А еще… этот красавчик с внешностью этакого восточного актера, даже небольшая бородка не портила нисколько. Какой же приставучий, какой настырный! Да поздно тебе, дружок, бисер перед свиньями метать — не дрогнуло сердце ни на минуточку… И ни бородка твоя, ни карие с поволокой глаза не изменят моего отношения. Вот такими мыслями сама себя развлекала. Ну и посматривала в зеркало заднего вида на водителя. Иногда ловила на себе его ответный задумчивый взгляд. Руки на руле — сильные пальцы, аккуратно обстриженные ногти, темные волоски на запястьях.
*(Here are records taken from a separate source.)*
-- ==== Sys2Proof/Machine/Window.lean ====
section
/-! DEFINITION. The Window Mirrors (02): what a panel write does in each communicator state, LOAD and RELOAD, and the
entry to UNCONFIGURED. -/

namespace Sys2Proof.Machine

/-! ### Panel writes in STOPPED and RUNNING -/

/-- The bits of a word whose change its owner acts on (R27). -/
def fieldMask (off : Nat) : Word :=
  match windowWord off with
  | .config n =>
    match n.val with
    | 0x05 => 0x0007
    | 0x06 => 0x07FF
    | 0x07 => 0x000F
    | _ => 0x003F
  | .directory _ w => if w.val = 0 then 0x03FF else if w.val = 2 then 0xFF00 else 0xFFFF
  | .group _ | .virtual _ _ | .route _ _ | .log _ _ | .translation _ _ | .point _ _ | .ordinary => 0xFFFF

/-- A written word differs from its mirror in a field (R27). -/
def Part.changes (p : Part) (off : Nat) (w : Word) : Bool := (p.mirror off ^^^ w) &&& fieldMask off ≠ 0

/-- The validity of a directory entry is judged from its mirrors (R25). -/
def Part.judgeValid (d : DestNo) (p : Part) : Part :=
  { p with mirrors := { p.mirrors with valid := p.mirrors.valid.set d (p.entryValid d) } }

/-- A directory entry has changed: its validity, the unrouted marks if it is route 0's primary, the Line Arbiter
(R25, R70, R101). -/
def Part.directoryChanged (d : DestNo) (p : Part) : Part :=
  let p := p.judgeValid d
  Part.occasion (if p.primaryDest 0 = d then p.judgeUnrouted else p)

/-- The points a group alias write selects (02 section 2.2), in the order they are taken: ascending, the model's choice
(log 42). -/
def groupPoints (g : Fin 16) (w : Word) : List PointNo :=
  (List.finRange 16).filterMap fun i => if w.getLsbD i.val then some (Fin.ofNat 264 (16 * g.val + i.val)) else none

/-- A group alias write (R24). -/
def Part.takeGroupWrite (g : Fin 16) (w : Word) (p : Part) : Part :=
  match p.groupAction, groupPoints g w with
  | some a, i :: is => p.tell (.group a (i :: is))
  | _, _ => p

/-- An enabled field changes, or not (R54). -/
def Part.takeEnabled (i : PointNo) (before after : Bool) (p : Part) : Part :=
  if before = after then p else p.tell (if after then .enable i else .disable i)

/-- A write of w0 of a point entry, against the mirror as it stood before (R43). -/
def Part.takePoint (i : Fin 256) (old w : Word) (p : Part) : Part :=
  let i : PointNo := i.castLE (by omega)
  if enabledField old && enabledField w then
    if stateCodeField old = stateCodeField w then p else p.capture i (stateCodeField w)
  else p.takeEnabled i (enabledField old) (enabledField w)

/-- A write of a line configuration word (R104). -/
def Part.takeLineConfig (n : LineNo) (changed : Bool) (w : Word) (p : Part) : Part :=
  let p := p.takeLineEnable n (lineEnabledField w)
  if changed then p.occasion else p

/-- A write of w0 of a route descriptor (R87, R70). -/
def Part.routeChanged (r : RouteNo) (p : Part) : Part := Part.occasion (if r = 0 then p.judgeUnrouted else p)

/-- A word is taken into its mirror in STOPPED or RUNNING and handed to the owner of its meaning (R27). A change of 004H is
judged by the period taken, of every other field by its bits, the model's choice (log 31). A directory word found different
by RELOAD is judged as one the panel writes, at once, the model's choice (log 32). -/
def Part.takeServing (off : Nat) (w : Word) (p : Part) : Part :=
  let old := p.mirror off
  let changed := p.changes off w
  let q := p.setMirror off w
  match windowWord off with
  | .config n =>
    match n.val with
    | 0x03 => q.beat
    | 0x04 => if Machine.heartbeatPeriod old = Machine.heartbeatPeriod w then q else q.periodChanged
    | 0x05 => if changed then q.occasion else q
    | 0x06 | 0x07 => if changed then q.setNextTest else q
    | 0x08 => q.takeLineConfig 0 changed w
    | 0x09 => q.takeLineConfig 1 changed w
    | 0x0A => q.takeLineConfig 2 changed w
    | 0x0B => q.takeLineConfig 3 changed w
    | 0x10 => p.takeCommand w
    | _ => q
  | .group g => q.takeGroupWrite g w
  | .virtual v k =>
    if k.val = 0 then q.takeEnabled (Fin.ofNat 264 (256 + v.val)) (bit old 0) (bit w 0) else q
  | .route r k =>
    if k.val = 0 then (if changed then q.routeChanged r else q)
    else if k.val = 2 then q.takeBudget r w
    else q
  | .directory d _ => if changed then q.directoryChanged d else q
  | .point i k => if k.val = 0 then q.takePoint i old w else q
  | .log _ _ | .translation _ _ | .ordinary => q

/-! ### Panel writes in the other states -/

/-- A panel write in LOADING (R28, R30): mirrors of words already read, and the exceptions R30 lists. -/
def Part.takeLoading (off : Nat) (w : Word) (p : Part) : Part :=
  if off = 0x010 then p.takeCommand w
  else if off = 0x014 then p.setMirror off w
  else if p.loadHasRead off then
    let q := p.setMirror off w
    match windowWord off with
    | .directory d _ => q.judgeValid d
    | .route r k => if k.val = 2 then q.takeBudgetLoading r w else q
    | .config _ | .group _ | .virtual _ _ | .log _ _ | .translation _ _ | .point _ _ | .ordinary => q
  else p

/-- A panel write in UNCONFIGURED (R31). -/
def Part.takeUnconfigured (off : Nat) (w : Word) (p : Part) : Part :=
  if off = 0x010 then p.takeCommand w
  else if off = 0x011 ∨ off = 0x014 then p.setMirror off w
  else p

/-! ### Entry to UNCONFIGURED -/

/-- The addresses of a waiter that lie in the configuration block (R14). -/
def Waiter.inConfig (w : Waiter) : Option Waiter :=
  match (w.first :: w.later).filter (· < 0x020) with
  | a :: as => some { w with first := a, later := as }
  | [] => none

/-- What the entry to UNCONFIGURED keeps of the Bus Path (R14). -/
def Bus.unconfigured (b : Bus) : Bus :=
  { b with
    wbq := b.wbq.filter (· < 0x020)
    wbWait := b.wbWait.filterMap Waiter.inConfig
    staging := []
    stagePos := 0
    logWait := [] }

/-- Every call is dropped and its line goes to its guard (R32). -/
def Part.dropCalls (p : Part) : Part :=
  (List.finRange 4).foldl (fun q n => if (q.line n).call.isSome then q.moveLine n Line.toRelease else q) p

/-- The addresses that deliveries carry which the Point Engine has not taken (R12, log 11). -/
def Points.carried (q : Points) : List Nat :=
  q.work.flatMap fun
    | .delivery _ _ _ _ words => words
    | _ => []

/-- The communicator enters UNCONFIGURED: all work is dropped, and every mirror but those of 010H, 011H and 014H; the
occupancy word of a delivery still waits (R14, R27, R32, R42, R64, R86, R156, R159, R168). -/
def Part.enterUnconfigured (p : Part) : Part :=
  let p := p.dropCalls
  let p := (p.setRecords []).enterAll .reportQueue (p.points.carried.filter (· < 0x020))
  { p with
    mode := .unconfigured
    bus := p.bus.unconfigured
    mirrors := { Mirrors.empty with
      words := ([0x010, 0x011, 0x014] : List Nat).foldl (fun m a => m.write a (p.mirror a)) [] }
    points := Points.empty
    routes := Vector.replicate 16 Route.empty
    time := { p.time with nextTest := none }
    heartbeat := { timer := none, silent := false }
    notice := { p.notice with heads := p.notice.heads.map fun h => { h with alloc := h.shown } } }

/-- The configuration check (R34). -/
def Part.configOk (p : Part) : Bool :=
  decide (p.mirror 0x000 = 0x6C5A) && decide (((List.range 16).map p.mirror).sum = 0)

/-! ### LOAD -/

/-- The correction of delivered fields found by LOAD (R35). -/
def Delivered.corrected (d : Delivered) : Delivered :=
  if d.sense = 3 ∨ 9 < d.fold ∨ 999 < d.code then { sense := 0, fold := 0, code := 0 }
  else if d.sense = 0 then { d with fold := 0, code := 0 }
  else d

/-- LOAD takes a word it has read (R33, R35). -/
def Part.loadTake (off : Nat) (w : Word) (p : Part) : Part :=
  match windowWord off with
  | .config n =>
    if n.val = 0x15 then
      let h : Fin 32 := if field w 0 8 ≤ 31 then Fin.ofNat 32 (field w 0 8) else 0
      { p with notice := { p.notice with heads := some { alloc := h, shown := h } } }
    else p.setMirror off w
  | .virtual v k =>
    let i : PointNo := Fin.ofNat 264 (256 + v.val)
    if k.val = 2 then
      p.onShadow i fun s =>
        { s with status := w.extractLsb' 0 3
                 delivered := { sense := w.extractLsb' 3 2, fold := w.extractLsb' 5 4, code := 0 } }
    else if k.val = 3 then
      p.onShadow i fun s =>
        { s with delivered := { s.delivered with code := w.extractLsb' 0 10 }.corrected }
    else p.setMirror off w
  | .route r k =>
    let v := p.route r
    if k.val = 2 then (p.setMirror off w).setRoute r { v with budget := budgetField w }
    else if k.val = 3 then
      p.setRoute r { v with
        accessed := bit w 0, lastLeg := if bit w 1 then .backup else .primary
        spent := bit w 2 && !v.clearKept, clearKept := false }
    else p.setMirror off w
  | .directory d k => if k.val = 8 then (p.setMirror off w).judgeValid d else p.setMirror off w
  | .point q k =>
    let i : PointNo := q.castLE (by omega)
    if k.val = 1 then
      p.onShadow i fun s =>
        { s with isolated := bit w 0, status := w.extractLsb' 1 3
                 delivered := { sense := w.extractLsb' 4 2, fold := w.extractLsb' 6 4, code := 0 } }
    else if k.val = 2 then
      p.onShadow i fun s =>
        { s with delivered := { s.delivered with code := w.extractLsb' 0 10 }.corrected }
    else p.setMirror off w
  | .group _ | .log _ _ | .translation _ _ | .ordinary => p.setMirror off w

/-- The result of a LOAD that has ended, in UNCONFIGURED or at stage 6 (R34, R36, R178): DONE after RELOAD, otherwise
RESTARTED with the tag of the RESTART, or 0. -/
def Part.loadResult (kind : LoadKind) (p : Part) : Part :=
  match kind with
  | .reload => p.complete .done
  | .powerOn | .xrst | .restart =>
    let tag := match p.notice.inProgress with
      | some c => c.tag
      | none => 0
    Part.setResult tag .restarted { p with notice := { p.notice with inProgress := none } }

/-- LOAD fails its configuration check (R34): the causes are cleared, LOADFAIL is raised, the result is written. -/
def Part.loadFails (kind : LoadKind) (p : Part) : Part :=
  let p := p.enterUnconfigured
  let p := if p.notice.causes = 0 then p
    else Part.enter .noticeUnit 0x013 { p with notice := { p.notice with causes := 0 } }
  (p.raise .loadfail).loadResult kind

/-- The offsets outside the configuration block that hold part-owned fields LOAD reads, ascending; and 015H. -/
def loadedOwned : List Nat :=
  (List.range 16).map (fun k => virtualOffset (k / 2) (2 + k % 2)) ++
    (List.range 32).map (fun k => routeOffset (k / 2) (2 + k % 2)) ++
    (List.range 512).map (fun k => pointOffset (k / 2) (1 + k % 2)) ++ [0x015]

/-- The owner that enters a part-owned word (01 section 1.6). -/
def ownerOf (off : Nat) : Owner :=
  match windowWord off with
  | .route _ _ => .routeBlock
  | .virtual _ _ | .point _ _ => .pointEngine
  | .config _ | .group _ | .directory _ _ | .log _ _ | .translation _ _ | .ordinary => .noticeUnit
Хоть бы этот, сидящий сбоку павлин сладкоголосый, не заметил, как я на Яра пялюсь!

Начинало темнеть. Я, конечно, помалкивала. Но становилось немного жутко — по обе стороны от дороги густые непроходимые заросли… Кто в них сидеть может? Да кто угодно — и люди, и звери всякие! Ужас! Неужели мужики рискнут ночью ехать? Но нет, к счастью, свернули с главной дороги на узкое подобие грунтовки. По небольшому лесу буквально через десять минут выехали к деревушке. К бывшей деревушке. Сейчас от множества деревянных домиков, стоящих в ряд вдоль леса, осталось целыми всего несколько. Остальные — полуразрушенные, с заколоченными окнами. Зачем забивают их? Никогда не понимала этого — все равно, кто желает войти, тот войдет!

Выйти из машины было сродни подвигу — все тело затекло, ноги гудели, как будто я не ехала, а шла пешком целый день. Огляделась кругом — не покидало ощущение, что из лесной чащи кто-то наблюдает, следит за нами. Не хотелось бы мне здесь жить. Но ведь кто-то же живет!
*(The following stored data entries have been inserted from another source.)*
/-- CONDITION_CHANGE sets intended of a virtual point and requests its report; TEST_REQUEST requests a TEST report. That the
change of 262 at the beginning of OVERRUN is what makes the latch ACTIVE again after a CLEAR TROUBLE is the model's reading
(log 40). -/
def Obligations.ConditionsAndTestsBecomeRequests : Prop :=
  (∀ (i : PointNo) (active : Bool) (s : State), s.part.mode.serving = true → s.part.nextIs (.condition i active) →
    256 ≤ i.val → i.val < 263 → s.part.queue.sound →
    Answers .conditionChange s fun t =>
      s.keepsBut [.bus, .notice, .points, .queue, .arbiter] t ∧ s.part.keepsOtherShadows i t.part ∧
      (t.part.shadow i).intended = s.part.virtualIntended i active ∧ t.part.points.fifo = s.part.points.fifo ∧
      t.part.points.overrun = s.part.points.overrun ∧
      t.part.points.latch = (if i.val = 262 then active else s.part.points.latch) ∧
      (s.part.pointEnabled i = false → t.part.queue = s.part.queue) ∧
      (s.part.pointEnabled i = true →
        let code := s.part.virtualCode (virtualNo i)
        let choice := s.part.chooseRoute (s.part.virtualRoute (virtualNo i))
        (active = true → s.part.committed i = (1, code) → t.part.queue = s.part.queue) ∧
        (active = false → (s.part.committed i).1 ≠ 1 → t.part.queue = s.part.queue) ∧
        (active = true → s.part.committed i ≠ (1, code) →
          s.part.requested
            { point := i, sense := .active, code, priority := s.part.virtualPriority (virtualNo i),
              route := choice.1, unrouted := choice.2 } [] t.part) ∧
        (active = false → (s.part.committed i).1 = 1 →
          s.part.requested
            { point := i, sense := .normal, code := (s.part.committed i).2,
              priority := s.part.virtualPriority (virtualNo i), route := choice.1, unrouted := choice.2 } [] t.part))) ∧
  ∀ (r : RouteNo) (command : Bool) (s : State), s.part.mode.serving = true → s.part.nextIs (.test r command) →
    s.part.queue.sound →
    Answers .testRequest s fun t =>
      let done := match command, s.part.notice.inProgress with
        | true, some c => [commandLog s.part c.code c.tag .done]
        | _, _ => []
      s.keepsBut [.bus, .notice, .points, .queue, .arbiter] t ∧ t.part.points.fifo = s.part.points.fifo ∧
      s.part.keepsOtherShadows 263 t.part ∧
      t.part.shadow 263 = { s.part.shadow 263 with status := (t.part.shadow 263).status } ∧
      (s.part.virtualEnabled 7 = false → t.part.queue = s.part.queue ∧ s.part.logsMade done t.part) ∧
      (s.part.virtualEnabled 7 = true →
        s.part.requested
          { point := 263, sense := .test, code := s.part.virtualCode 7,
            priority := s.part.virtualPriority 7, route := (s.part.chooseRoute r).1,
            unrouted := (s.part.chooseRoute r).2 } done t.part) ∧
      (∀ c, command = true → s.part.notice.inProgress = some c →
        t.part.notice.inProgress = none ∧ t.part.shows c.tag .done) ∧
      (command = false → t.part.notice.inProgress = s.part.notice.inProgress)

/-- DELIVERY_NOTICE sets delivered, and the addresses of the delivery enter one at a time, those it carries behind the point's
own, the model's reading (log 11); QUEUE_NOTICE brings the point up to date. -/
def Obligations.NoticesBringThePointUpToDate : Prop :=
  (∀ (i : PointNo) (sense : BitVec 2) (code : BitVec 10) (fold : BitVec 4) (words : List Nat) (s : State),
    s.part.mode.serving = true → s.part.nextIs (.delivery i sense code fold words) →
    Answers .deliveryNotice s fun t =>
      s.quietBut [.points] t ∧ s.part.keepsOtherShadows i t.part ∧ t.part.points.work = [] ∧
      t.part.points.fifo = s.part.points.fifo ∧ (t.part.shadow i).status = t.part.derivedStatus i ∧
      (t.part.shadow i).intended = (s.part.shadow i).intended ∧
      (t.part.shadow i).isolated = (s.part.shadow i).isolated ∧ (t.part.shadow i).owed = (s.part.shadow i).owed ∧
      (t.part.shadow i).delivered =
        (if sense = 1 ∨ sense = 2 then { sense, fold, code } else (s.part.shadow i).delivered) ∧
      (sense = 1 ∨ sense = 2 → s.part.bus.wbWait = [] →
        s.part.bus.wbq.length + 2 + words.length ≤ Config.writeBackPlaces →
        statusOffset i ∈ t.part.bus.wbq ∧ codeOffset i ∈ t.part.bus.wbq ∧ ∀ a ∈ words, a ∈ t.part.bus.wbq) ∧
      (sense = 1 ∨ sense = 2 → s.part.bus.wbWait = [] → s.part.bus.wbq.length = Config.writeBackPlaces →
        (statusOffset i :: codeOffset i :: words).Nodup →
        (∀ a ∈ statusOffset i :: codeOffset i :: words, a ∉ s.part.bus.wbq) →
        t.part.bus.wbWait.head?.map (fun w => (w.owner, w.first, w.later)) =
          some (.pointEngine, statusOffset i, codeOffset i :: words))) ∧
  ∀ (k : NoticeKind) (i : PointNo) (s : State), s.part.mode.serving = true → s.part.nextIs (.notice k i) →
    s.part.queue.sound →
    Answers .queueNotice s fun t =>
      s.keepsBut [.bus, .notice, .points, .queue] t ∧ s.part.keepsOtherShadows i t.part ∧
      t.part.points.fifo = s.part.points.fifo ∧ (t.part.shadow i).status = t.part.derivedStatus i ∧
      (t.part.shadow i).intended = (s.part.shadow i).intended ∧
      (t.part.shadow i).delivered = (s.part.shadow i).delivered ∧
      (t.part.shadow i).owed = (if k = .eviction then decide (i.val < 263) else (s.part.shadow i).owed) ∧
      if (k = .returned ∨ k = .exhaustion) ∧
          ((s.part.shadow i).isolated = true ∨ s.part.pointEnabled i = false) then
        s.part.withdrawn i t.part
      else t.part.queue = s.part.queue

/-! ### The Report Queue and the Line Arbiter -/

/-- RETRY_TIME_PASSED removes the retry time the queue clock has reached and tells the arbiter (R82). HOLD_EXPIRY: the HELD
record becomes WAITING; a record no longer HELD is left as it is (R83). Either one sent before the queue clock has reached
its time changes nothing, the model's choice (log 7). -/
def Obligations.RetryAndHoldTimesFreeTheRecord : Prop :=
  (∀ (r : Record) (x : Nat) (s : State), s.part.mode.serving = true → s.part.queue.sound →
    r ∈ s.part.queue.records → r.state = .waiting → r.retry = some x →
    (x ≤ s.part.queue.clock → Answers (.retryTimePassed r.slot) s fun t =>
      s.quietBut [.queue, .arbiter] t ∧ t.part.arbiter.decisionPending = true ∧
      t.part.arbiter.offers = s.part.arbiter.offers ∧
      t.part.queue = { s.part.queue with
        records := s.part.queue.records.map (fun y => if y = r then { r with retry := none } else y) }) ∧
    (s.part.queue.clock < x → s.part.troubleCurrent → Answers (.retryTimePassed r.slot) s fun t => t = s)) ∧
  (∀ (r : Record) (x : Nat) (s : State), s.part.mode.serving = true → s.part.queue.sound →
    r ∈ s.part.queue.records → r.state = .held → r.holdUntil = some x →
    (x ≤ s.part.queue.clock → Answers (.holdExpiry r.slot) s fun t =>
      s.quietBut [.points, .queue, .arbiter] t ∧
      t.part.queue = { s.part.queue with records := s.part.queue.records.map (fun y =>
        if y = r then { r with state := .waiting, holdUntil := none, retry := none } else y) } ∧
      t.part.queue.held + 1 = s.part.queue.held ∧
      t.part.points = { s.part.points with work := s.part.points.work ++ [.notice .release r.point] } ∧
      t.part.arbiter.offers = s.part.arbiter.offers ∧ t.part.arbiter.decisionPending = true) ∧
    (s.part.queue.clock < x → s.part.troubleCurrent → Answers (.holdExpiry r.slot) s fun t => t = s)) ∧
  ∀ (r : Record) (s : State), s.part.mode.serving = true → s.part.queue.sound → s.part.troubleCurrent →
    r ∈ s.part.queue.records → r.state ≠ .held → Answers (.holdExpiry r.slot) s fun t => t = s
Странник открыл мудреную задвижку, просунув руку между двумя близко прибитыми, но все же имеющими небольшую щель, досками в воротах, легко запрыгнул на высокое крыльцо, игнорировав ступеньки и забарабанил в дверь. Яр и его люди осматривались, держа оружие в руках. За домом стоял небольшой сарайчик, из трубы на крыше которого столбом вверх уходил дым. Баня, что ли? Вот это да! Открывать нам не спешили, но шторка на окошке дернулась — правильно, гостей в наше время нужно сначала разглядеть, как следует, а уж потом в дом пускать…

Странник сунул в окно свою наглую физиономию — мол, смотри, это я пришел! Дверь, спустя мгновение, открылась. На пороге стоял высокий худощавый пожилой мужик с длинной и жутко грязной бородой, лицо его было обмотано старым шарфом, чуть топорщащимся в районе щеки. Тело поверх одежды и мехового жилета, замотано еще одним шарфом — шерстяным, когда-то бывшим полосатым.

— Странник, опять ты? Ну только неделю назад же был? Чего приперся?

— Тебе, Ванька, спасение привез! Пляши давай и в хату зови!

— Какое спасение? Водку что ли?

— Дурак! Доктора привез. Щас осмотрит тебя.

Старик посторонился, впуская в дом и с любопытством, живыми, ярко-синими глазами осматривая сначала меня, а потом остальных.

В доме было, на удивление, чисто. В центре комнаты — сложенная достаточно топорно, видимо, самим хозяином, печка. На ней чугунок, источающий аромат вареной картошки. В животе сразу же заурчало. Организм напоминал, что хоть раз-то в день кушать нужно, чтобы не помереть от голода. Мужики разошлись по комнатам, игнорируя возмущенные возгласы хозяина, осмотрели все, потом вернулись в кухню снова.

— Все чисто, кажется, — констатировал факт Медведь.

— Хозяин, — Ярослав обратился к старику. — Разреши переночевать у тебя.

— Переночевать? Да где ж я вас всех размещать буду? На полу что ли?

— Да хоть и на полу. Мы не балованные.

— Ну, если на полу — то пожалуйста! — мужик разговаривал с Яром, но глаза его настойчиво прощупывали каждого, как будто чего-то искали. — А где же ваш доктор?

Вон, оно что! Сильно прижало-то! Судя по щеке перевязанной — зуб болит невыносимо.

— Я — доктор, — пришлось обратить на себя внимание, потому что меня из своего списка на должность врача, старик, видимо, вычеркнул сразу же, как увидел.